Sun Apr 27 00:33:45 EDT 2008

If you are interested in the use of the Negative Binomial Regression
model in citation analysis, see my paper:

McDonald, JD (2007) Understanding journal usage: A statistical analysis
of citation and use.  JASIST, 58:1, p.39-50.
http://resolver.caltech.edu/CaltechLIB:2006.001
And the first (and possibly only other) example of its use in
bibliometrics:

Van Dalen, HP and Henkens K. (2001). What makes a scientific article
influential? The Case of Demographers. Scientometrics, 50:3 (455-482).
http://www.akademiai.com/content/r1601w1nx453281n/fulltext.pdf

John McDonald
Assistant Director
User Services & Technology Innovation
Libraries of the Claremont Colleges
800 N. Dartmouth Avenue
Claremont, CA 91711
909-621-8014

From: ASIS&T Special Interest Group on Metrics
[mailto:SIGMETRICS at listserv.utk.edu] On Behalf Of Phil Davis
Sent: Monday, April 21, 2008 6:24 AM
To: SIGMETRICS at listserv.utk.edu
Subject: Re: [SIGMETRICS] Predicting later citation counts from very
early data

Take a look at Fig 2, the residual plot of the regression analysis.
There is clearly something else going on in the data that the authors
are unable to model, as the distribution of the outliers should be
equally dispersed around the zero line.  

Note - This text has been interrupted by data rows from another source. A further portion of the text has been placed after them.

-- ==== Sys2Proof/Machine/Borders.lean ====
section
/-! DEFINITION. Host, drives and peers (R79, R139, R274, R293 to R295, R311, R313, R319, R320): table writes, freezing, and inbound accesses. -/
namespace Sys2Proof.Machine

/-! ### Partition and quantum tables (R79, R274) -/

/-- The cluster mask as it was last written: what waits for the boundary, else the partition's clusters with those that it joins. -/
def writtenMask (p : Part) : Nat := p.pend.getD (p.mask ||| p.joining)

/-- An entry with V, VF and the mask written: the mask waits for the partition's next quantum boundary; a partition that becomes valid has no cluster until then. -/
def writtenPart (v : Bool) (vf mask : Nat) (p : Part) : Part :=
  { p with v := v, vf := vf, mask := if v ∧ ¬ p.v then 0 else p.mask, joining := if v then p.joining else 0, pend := some mask }

/-- PARTITION_TABLE_WRITE: a cluster belongs to at most one valid partition; a changed cluster mask is taken up at the next quantum boundary. DESIGN CHOICE (log 59): an entry whose bits [62:37] are not zero, or with a VF of 0 or above 16, is accepted as it stands, its other fields used; the rule gives no consequence. -/
def execPartitionTableWrite (p lo hi : Nat) (s : State) : Result :=
  let v := bitAt hi 63
  let mask := lo % 2 ^ 64 + field hi 0 32 * 2 ^ 64
  if p ≥ 16 then .next s
  else if v ∧ s.parts.any (fun e => e.1 != p && e.2.v && writtenMask e.2 &&& mask != 0) then .next (tellPf 0 p s)
  else .next (claimAll { s with parts := mput s.parts p (writtenPart v (field hi 32 5) mask (partAt s p)) })

/-- QUANTUM_TABLE_WRITE: the entry is used the next time it becomes current; one whose zero field is not zero is skipped, and reported. -/
def execQuantumTableWrite (p i entry : Nat) (s : State) : Result :=
  if p ≥ 16 ∨ i ≥ 64 then .next s
  else
    let t := { s with parts := mput s.parts p { partAt s p with quanta := mset 0 (partAt s p).quanta i (BitVec.ofNat 64 entry) } }
    if field entry 1 31 ≠ 0 then .next (tellPf 1 (p * 64 + i) t) else .next t

/-! ### Freezing (R316) -/

/-- The program or erase that is on a LUN's bus completes inside its card; whether it succeeds is a free value (log 6). Its result is not taken: Tailrace and the command register see nothing of it. -/
def endInCard (s : State) (n : Nat) : State :=
  if ¬ Config.freeBool (s.sched.freeNo * 2 ^ 64 + n) then s
  else match (lunAt s n).ops.head? with
    | some (.program die x) =>
      (match (tailAt s die).now with
       | some w => nandPut x (programImage w x) s
       | none => s)
    | some (.erase x) => nandErase x s
    | _ => s

/-- BRAKE: the package freezes; with FWD = 1 every trained port sends a BRAKE flit. A package that is frozen stays as it is. -/
def freeze (s : State) : State :=
  if s.frozen then s else
  let s1 := (s.luns.map Prod.fst).foldl endInCard { s with frozen := true }
  if s.pf.fwd then s.links.foldl (fun t e => if e.2.trained then emit (.brakeFlit e.1) t else t) s1 else s1

/-- The watchdog fires: firmware halts and its mailboxes close; with ONWD = 1 the package freezes instead (R327). -/
def fireWatchdog (s : State) : State :=
  if s.pf.onwd then freeze s else { s with fw := { s.fw with halted := true } }

/-! ### Inbound accesses (R139, R293, R294, R311) -/

def allOnesBytes (n : Nat) : List Byte := List.replicate n 0xFF

/-- An inbound access of a context passes stage 4 of its checks: it is translated and checked for permission, never tag-checked. none: it fails. -/
def permitted (s : State) (asid addr len : Nat) (write : Bool) : Option Ctx :=
  match mget s.ctxs asid with
  | none => none
  | some c =>
    let k : Kind := if write then .store else .load
    if len = 0 ∨ lovageWindow addr len ≠ .ok then none
    else if checkGlobal s asid (rootOf c) k none addr len ≠ .ok then none
    else some c

/-- Every leaf of a range is of tier 1 or tier 2; the walk is the access's own: one entry serves all of it (R282). -/
def nearLeaves (s : State) (asid : Nat) (c : Ctx) (addr len : Nat) (write : Bool) : Bool :=
  (units addr len).all (fun u => match xlate s asid (rootOf c) u.1 write with | .ok _ x _ _ => decide (leafTier x ≤ 1) | _ => false)

/-- What an inbound access of a context comes to: it passes its checks, reaches tier 1 and tier 2 leaves alone, and a read finds its data. none: it fails. -/
def inbound (s : State) (asid addr len : Nat) (write : Bool) : Option Ctx :=
  match permitted s asid addr len write with
  | none => none
  | some c => if nearLeaves s asid c addr len write ∧ (write ∨ (lostAt s asid (rootOf c) addr len).isNone) then some c else none

/-- An inbound access that passes stage 4 and then fails leaves its marks in the leaves (R280; log 30). -/
def noteInbound (asid addr len : Nat) (write : Bool) (s : State) : State :=
  match permitted s asid addr len write with
  | some c => (units addr len).foldl (fun t u => noteLeaf asid (rootOf c) write u.1 t) s
  | none => s

/-- Perform an inbound access that passed, in the home near cache; a read is answered. -/
def performInbound (asid addr len : Nat) (write : Option Nat) (c : Ctx) (s : State) : State :=
  match write with
  | some x => ctxPut asid c addr (natToBytes len x) s
  | none => emit (.answer ((List.range len).map (fun j => ctxByte s asid (rootOf c) (addr + j)))) (recordAccess asid (rootOf c) false addr len s)

/-- BAR2_ACCESS: the window of a virtual function onto the context it names, which must belong to its partition. -/
def execBar2Access (vf address len : Nat) (write : Option Nat) (s : State) : Result :=
  let ones := fun (t : State) => match write with | some _ => t | none => emit (.answer (allOnesBytes len)) t
  let s0 := wake s
  let asid := (vfAt s vf).win
  let addr := address % 2 ^ 40
  if ¬ servedBy s vf asid then .next (ones s0)
  else match inbound s0 asid addr len write.isSome with
    | some c => .next (performInbound asid addr len write c s0)
    | none =>
      let t := noteInbound asid addr len write.isSome s0
      .next (ones { t with pf := { t.pf with cnt3100lo := t.pf.cnt3100lo + 1 } })

/-- An inbound request is refused: Unsupported Request, and counted (R294). -/
def refuseInbound (s : State) : State := emit .unsupported { s with pf := { s.pf with cnt3100hi := s.pf.cnt3100hi + 1 } }

/-- The mailbox range (R313). -/
def isMailbox (address len : Nat) : Bool :=
  (len == 4 || len == 8) && address % len == 0 && decide (0x0E00000000000000 ≤ ptrAddr address) && decide (ptrAddr address ≤ 0x0E000000FFFFFFFF)

/-- A mailbox write adds to a sync word of the bound context; one outside sync space is dropped and counted. -/
def mailbox (asid address data : Nat) (s : State) : State :=
  let x := field address 0 32 / 8 * 8
  match mget s.ctxs asid with
  | none => refuseInbound s
  | some c =>
    if ¬ inSync c x 8 then { s with pf := { s.pf with cnt3100hi := s.pf.cnt3100hi + 1 } }
    else if isQueueWord c x ∨ isStatusWord s asid x then s
    else plainWrite asid x (syncWord c x + BitVec.ofNat 64 data) s

/-- MAILBOX_WRITE. -/
def execMailboxWrite (requester address len data : Nat) (s : State) : Result :=
  if ¬ isMailbox address len then .next s
  else match mget s.grants requester with
    | none => .next (refuseInbound (wake s))
    | some asid => .next (mailbox asid address (data % 2 ^ (8 * len)) (wake s))

/-- DRIVE_INBOUND_REQUEST: translated in the context bound to its requester, or refused. -/
def execDriveInboundRequest (requester address len : Nat) (write : Option Nat) (s : State) : Result :=
  let s0 := wake s
  match mget s.grants requester with
  | none => .next (refuseInbound s0)
  | some asid =>
    match write, isMailbox address len with
    | some x, true => .next (mailbox asid address (x % 2 ^ (8 * len)) s0)
    | _, _ =>
      match inbound s0 asid (ptrAddr address) len write.isSome with
      | some c => .next (performInbound asid (ptrAddr address) len write c s0)
      | none => .next (refuseInbound (noteInbound asid (ptrAddr address) len write.isSome s0))

/-! ### Tirten Link (R295, R319, R320) -/

/-- An inbound window. -/
def inwAt (s : State) (e : Nat) : Nat := (mgetD s.pf.inw e 0).toNat

/-- A range lies in tier 1, or in the programmed part of tier 2. -/
def localRange (s : State) (pa len : Nat) : Bool :=
  match regionOf pa, regionOf (pa + len - 1) with
  | .tier1, .tier1 => true
  | .tier2, .tier2 => field pa 41 3 == field (pa + len - 1) 41 3 && decide (field (pa + len - 1) 0 41 < mgetD s.cxl (field pa 41 3) 0)
  | _, _ => false

/-- Word 0 of a LINK record. -/
def linkWord (port source : Nat) : Nat := 3 * 2 ^ 60 + port % 16 * 2 ^ 13 + source % 2 ^ 13

/-- Contexts with a log area that a predicate names. -/
def loggingCtxs (s : State) (replay : Bool) : List Nat :=
  (s.ctxs.filter (fun e => match e.2.log with | some l => l.replay == replay && !l.grids.isEmpty | none => false)).map Prod.fst

/-- The name under which the constraint of a link address is lifted. -/
def linkName (offset : Nat) : Nat × Bool := (2 ^ 65 + offset, false)

/-- The first LINK record of a context that binds an inbound write still to come. -/
def nextLink (s : State) (asid : Nat) : Option Nat :=
  match mget s.ctxs asid with
  | none => none
  | some c =>
    match c.log with
    | none => none
    | some l => nextRecord s l (fun i => logType s l i == 3 && !l.lifted.contains (linkName (logWord s l i 1)))

/-- The record is this write's. -/
def linkMatches (s : State) (asid i port source offset : Nat) : Bool :=
  match mget s.ctxs asid with
  | some c => (match c.log with | some l => logWord s l i 0 == linkWord port source && logWord s l i 1 == offset | none => false)
  | none => false

/-- A divergence has lifted the constraint of a link address in a context's replay. -/
def linkLifted (s : State) (asid offset : Nat) : Bool :=
  match (mget s.ctxs asid).bind (fun c => c.log) with | some l => l.lifted.contains (linkName offset) | none => false

/-- A replay performs link writes in logged order: this one has come early, and no divergence has lifted the constraint of its address (R320). -/
def linkHeld (s : State) (port source offset : Nat) : Bool :=
  (loggingCtxs s true).any (fun asid => match nextLink s asid with | some i => !linkMatches s asid i port source offset && !linkLifted s asid offset | none => false)

/-- A link write that is performed is recorded, or its record consumed; data that differs is a divergence; a write at an address whose constraint is lifted consumes none. -/
def logLink (port source offset len : Nat) (bs : List Byte) (s : State) : State :=
  let hash := (hashBytes (bs ++ natToBytes (roundUp len 8 - len) 0)).toNat
  let s1 := (loggingCtxs s false).foldl (fun t asid => logAppend asid (linkWord port source) offset len hash t) s
  (loggingCtxs s true).foldl (fun t asid =>
    match nextLink t asid, mget t.ctxs asid with
    | some i, some c =>
      (match c.log with
       | some l =>
         let t1 := consume asid i t
         if ¬ linkMatches t asid i port source offset then t
         else if logWord t l i 3 = hash then t1 else diverge asid 3 offset hash (logWord t l i 3) (linkName offset) t1
       | none => t)
    | _, _ => t) s1

/-- LINK_INBOUND_ACCESS: performed through the inbound window that the offset selects, or dropped and counted; a read of data that is lost is answered as uncorrectable (R306). -/
def execLinkInboundAccess (port source offset len : Nat) (write : Option Nat) (s : State) : Result :=
  let s0 := wake s
  let x := inwAt s (field offset 38 4)
  let pa := field x 16 40 * 65536 + field offset 0 38
  if ¬ bitAt x 63 ∨ (write.isSome ∧ ¬ bitAt x 62) ∨ len = 0 ∨ ¬ localRange s pa len then
    let t := { s0 with pf := { s0.pf with cnt3108 := s0.pf.cnt3108 + 1 } }
    match write with
    | some _ => .next t
    | none => .next (emit (.answer (allOnesBytes len)) t)
  else match write with
    | some d =>
      if linkHeld s port source offset then .next s0
      else .next (logLink port source offset len (natToBytes len d) (physPut pa (natToBytes len d) s0))
    | none => .next (emit (if (lostIn s pa len).isSome then .uncorrectable else .answer (physBytes s pa len)) s0)

end Sys2Proof.Machine
end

Some of the data transformations in this paper are unorthodox (like
taking square root instead of natural log) and have have no theoretical
basis.  Since they have a lot of zeros in their dataset, a Negative
Binomial Regression model may have been a better choice than a linear
model.  I'm surprised the reviewers of this article (or the staff
statistician at BMJ) didn't see Figure 2 as a red flag that their model
was problematic.  Notice that they defined any article that received
more than 150 citations as an 'outlier' and threw it out for the simple
reason that it reduced the power of their prediction -- this reinforced
the notion that their model is problematic!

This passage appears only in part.